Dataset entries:
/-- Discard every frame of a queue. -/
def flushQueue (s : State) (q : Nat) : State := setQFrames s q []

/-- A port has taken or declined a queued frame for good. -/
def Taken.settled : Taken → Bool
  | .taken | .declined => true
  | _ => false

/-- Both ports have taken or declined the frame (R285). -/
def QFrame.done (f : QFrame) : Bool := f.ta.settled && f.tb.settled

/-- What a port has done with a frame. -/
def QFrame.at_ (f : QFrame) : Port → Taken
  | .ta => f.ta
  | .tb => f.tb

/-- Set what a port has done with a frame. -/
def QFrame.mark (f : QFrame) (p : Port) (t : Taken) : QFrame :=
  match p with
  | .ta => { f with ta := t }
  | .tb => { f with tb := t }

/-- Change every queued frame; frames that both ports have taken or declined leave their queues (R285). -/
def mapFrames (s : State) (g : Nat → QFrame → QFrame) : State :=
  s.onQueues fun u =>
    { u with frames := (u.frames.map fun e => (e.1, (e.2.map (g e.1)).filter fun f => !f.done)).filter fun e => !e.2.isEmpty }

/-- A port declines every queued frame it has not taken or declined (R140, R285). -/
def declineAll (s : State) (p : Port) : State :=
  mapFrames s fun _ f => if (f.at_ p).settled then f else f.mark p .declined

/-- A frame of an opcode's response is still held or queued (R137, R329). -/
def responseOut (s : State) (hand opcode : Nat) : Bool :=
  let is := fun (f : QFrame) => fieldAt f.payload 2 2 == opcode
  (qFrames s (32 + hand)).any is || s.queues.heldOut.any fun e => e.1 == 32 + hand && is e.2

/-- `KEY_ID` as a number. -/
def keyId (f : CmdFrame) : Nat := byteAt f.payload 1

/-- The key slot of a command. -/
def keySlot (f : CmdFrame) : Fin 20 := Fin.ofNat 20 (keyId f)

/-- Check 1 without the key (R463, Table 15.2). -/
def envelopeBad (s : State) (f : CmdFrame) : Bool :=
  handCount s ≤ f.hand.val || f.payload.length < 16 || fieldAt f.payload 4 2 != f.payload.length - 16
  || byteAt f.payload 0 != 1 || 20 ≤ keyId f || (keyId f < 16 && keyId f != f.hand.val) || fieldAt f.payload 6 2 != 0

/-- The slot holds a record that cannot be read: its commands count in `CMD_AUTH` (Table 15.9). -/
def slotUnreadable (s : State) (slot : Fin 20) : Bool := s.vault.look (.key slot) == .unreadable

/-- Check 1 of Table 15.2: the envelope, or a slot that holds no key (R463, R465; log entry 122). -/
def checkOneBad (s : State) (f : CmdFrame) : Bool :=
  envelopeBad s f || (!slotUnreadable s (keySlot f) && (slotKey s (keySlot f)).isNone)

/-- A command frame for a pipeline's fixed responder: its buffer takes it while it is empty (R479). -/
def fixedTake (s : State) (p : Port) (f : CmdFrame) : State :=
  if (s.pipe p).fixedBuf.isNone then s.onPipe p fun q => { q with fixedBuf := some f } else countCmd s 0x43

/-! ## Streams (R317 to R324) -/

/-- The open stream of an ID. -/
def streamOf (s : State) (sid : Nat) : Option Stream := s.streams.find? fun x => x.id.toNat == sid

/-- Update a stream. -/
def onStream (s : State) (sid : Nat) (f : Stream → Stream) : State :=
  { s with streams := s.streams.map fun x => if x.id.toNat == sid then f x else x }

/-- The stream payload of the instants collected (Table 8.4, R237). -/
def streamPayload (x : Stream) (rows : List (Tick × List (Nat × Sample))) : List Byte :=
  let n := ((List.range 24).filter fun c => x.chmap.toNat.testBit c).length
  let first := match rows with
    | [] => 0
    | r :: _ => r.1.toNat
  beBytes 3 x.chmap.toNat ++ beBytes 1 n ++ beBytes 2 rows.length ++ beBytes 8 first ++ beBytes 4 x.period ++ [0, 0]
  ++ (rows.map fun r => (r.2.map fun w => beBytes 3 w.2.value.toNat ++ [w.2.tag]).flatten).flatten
--
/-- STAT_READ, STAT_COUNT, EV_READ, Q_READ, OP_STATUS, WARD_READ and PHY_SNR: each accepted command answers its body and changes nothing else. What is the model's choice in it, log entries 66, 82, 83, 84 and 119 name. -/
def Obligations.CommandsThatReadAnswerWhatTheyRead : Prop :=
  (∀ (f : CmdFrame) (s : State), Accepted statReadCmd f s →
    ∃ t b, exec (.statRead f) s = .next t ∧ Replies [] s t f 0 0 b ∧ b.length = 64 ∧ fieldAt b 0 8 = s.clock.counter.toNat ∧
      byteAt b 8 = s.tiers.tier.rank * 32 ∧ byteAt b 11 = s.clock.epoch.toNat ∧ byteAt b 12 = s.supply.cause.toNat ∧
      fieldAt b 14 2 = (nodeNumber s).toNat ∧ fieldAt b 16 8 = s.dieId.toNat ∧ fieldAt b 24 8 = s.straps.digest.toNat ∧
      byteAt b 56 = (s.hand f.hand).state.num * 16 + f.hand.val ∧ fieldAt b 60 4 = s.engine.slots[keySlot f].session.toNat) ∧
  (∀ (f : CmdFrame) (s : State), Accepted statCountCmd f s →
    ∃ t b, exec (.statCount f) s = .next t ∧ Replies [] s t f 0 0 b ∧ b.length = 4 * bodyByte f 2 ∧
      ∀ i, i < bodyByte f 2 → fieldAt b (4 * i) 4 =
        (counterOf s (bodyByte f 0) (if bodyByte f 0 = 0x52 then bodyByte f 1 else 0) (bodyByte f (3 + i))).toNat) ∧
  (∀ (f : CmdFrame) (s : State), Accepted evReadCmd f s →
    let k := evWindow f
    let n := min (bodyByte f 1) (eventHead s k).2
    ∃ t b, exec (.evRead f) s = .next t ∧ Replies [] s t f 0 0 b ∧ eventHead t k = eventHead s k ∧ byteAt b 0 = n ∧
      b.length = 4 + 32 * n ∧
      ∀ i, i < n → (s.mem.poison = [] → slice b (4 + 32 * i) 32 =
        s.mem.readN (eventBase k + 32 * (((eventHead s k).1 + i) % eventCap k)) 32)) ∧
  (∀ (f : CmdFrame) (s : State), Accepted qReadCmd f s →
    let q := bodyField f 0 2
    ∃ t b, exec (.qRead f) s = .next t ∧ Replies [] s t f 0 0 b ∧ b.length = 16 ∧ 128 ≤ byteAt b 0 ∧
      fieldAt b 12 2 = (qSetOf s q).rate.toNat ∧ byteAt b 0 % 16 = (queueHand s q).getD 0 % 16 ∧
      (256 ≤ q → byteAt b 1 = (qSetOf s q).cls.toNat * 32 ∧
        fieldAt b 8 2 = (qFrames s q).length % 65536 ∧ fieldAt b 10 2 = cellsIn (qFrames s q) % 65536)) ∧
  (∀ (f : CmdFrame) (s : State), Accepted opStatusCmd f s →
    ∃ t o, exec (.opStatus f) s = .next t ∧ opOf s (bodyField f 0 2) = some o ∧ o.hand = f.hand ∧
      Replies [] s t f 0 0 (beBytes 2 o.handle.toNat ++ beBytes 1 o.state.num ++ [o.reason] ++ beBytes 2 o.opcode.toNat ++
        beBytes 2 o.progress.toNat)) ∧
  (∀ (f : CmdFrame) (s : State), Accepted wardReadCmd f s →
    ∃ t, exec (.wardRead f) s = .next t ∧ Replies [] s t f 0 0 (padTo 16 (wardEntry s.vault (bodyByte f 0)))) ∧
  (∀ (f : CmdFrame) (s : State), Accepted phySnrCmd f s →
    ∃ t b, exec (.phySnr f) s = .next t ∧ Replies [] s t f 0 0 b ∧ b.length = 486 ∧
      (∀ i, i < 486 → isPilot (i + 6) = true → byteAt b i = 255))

**Task to complete:**
Word for word, restate the lines of the data above that fall between the line holding "a queue. -/" and the line holding "f.payload 6 2 != 0", inclusive, and no other lines.

**Finished task:**
/-- Discard every frame of a queue. -/
def flushQueue (s : State) (q : Nat) : State := setQFrames s q []

/-- A port has taken or declined a queued frame for good. -/
def Taken.settled : Taken → Bool
  | .taken | .declined => true
  | _ => false

/-- Both ports have taken or declined the frame (R285). -/
def QFrame.done (f : QFrame) : Bool := f.ta.settled && f.tb.settled

/-- What a port has done with a frame. -/
def QFrame.at_ (f : QFrame) : Port → Taken
  | .ta => f.ta
  | .tb => f.tb

/-- Set what a port has done with a frame. -/
def QFrame.mark (f : QFrame) (p : Port) (t : Taken) : QFrame :=
  match p with
  | .ta => { f with ta := t }
  | .tb => { f with tb := t }

/-- Change every queued frame; frames that both ports have taken or declined leave their queues (R285). -/
def mapFrames (s : State) (g : Nat → QFrame → QFrame) : State :=
  s.onQueues fun u =>
    { u with frames := (u.frames.map fun e => (e.1, (e.2.map (g e.1)).filter fun f => !f.done)).filter fun e => !e.2.isEmpty }

/-- A port declines every queued frame it has not taken or declined (R140, R285). -/
def declineAll (s : State) (p : Port) : State :=
  mapFrames s fun _ f => if (f.at_ p).settled then f else f.mark p .declined

/-- A frame of an opcode's response is still held or queued (R137, R329). -/
def responseOut (s : State) (hand opcode : Nat) : Bool :=
  let is := fun (f : QFrame) => fieldAt f.payload 2 2 == opcode
  (qFrames s (32 + hand)).any is || s.queues.heldOut.any fun e => e.1 == 32 + hand && is e.2

/-- `KEY_ID` as a number. -/
def keyId (f : CmdFrame) : Nat := byteAt f.payload 1

/-- The key slot of a command. -/
def keySlot (f : CmdFrame) : Fin 20 := Fin.ofNat 20 (keyId f)

/-- Check 1 without the key (R463, Table 15.2). -/
def envelopeBad (s : State) (f : CmdFrame) : Bool :=
  handCount s ≤ f.hand.val || f.payload.length < 16 || fieldAt f.payload 4 2 != f.payload.length - 16
  || byteAt f.payload 0 != 1 || 20 ≤ keyId f || (keyId f < 16 && keyId f != f.hand.val) || fieldAt f.payload 6 2 != 0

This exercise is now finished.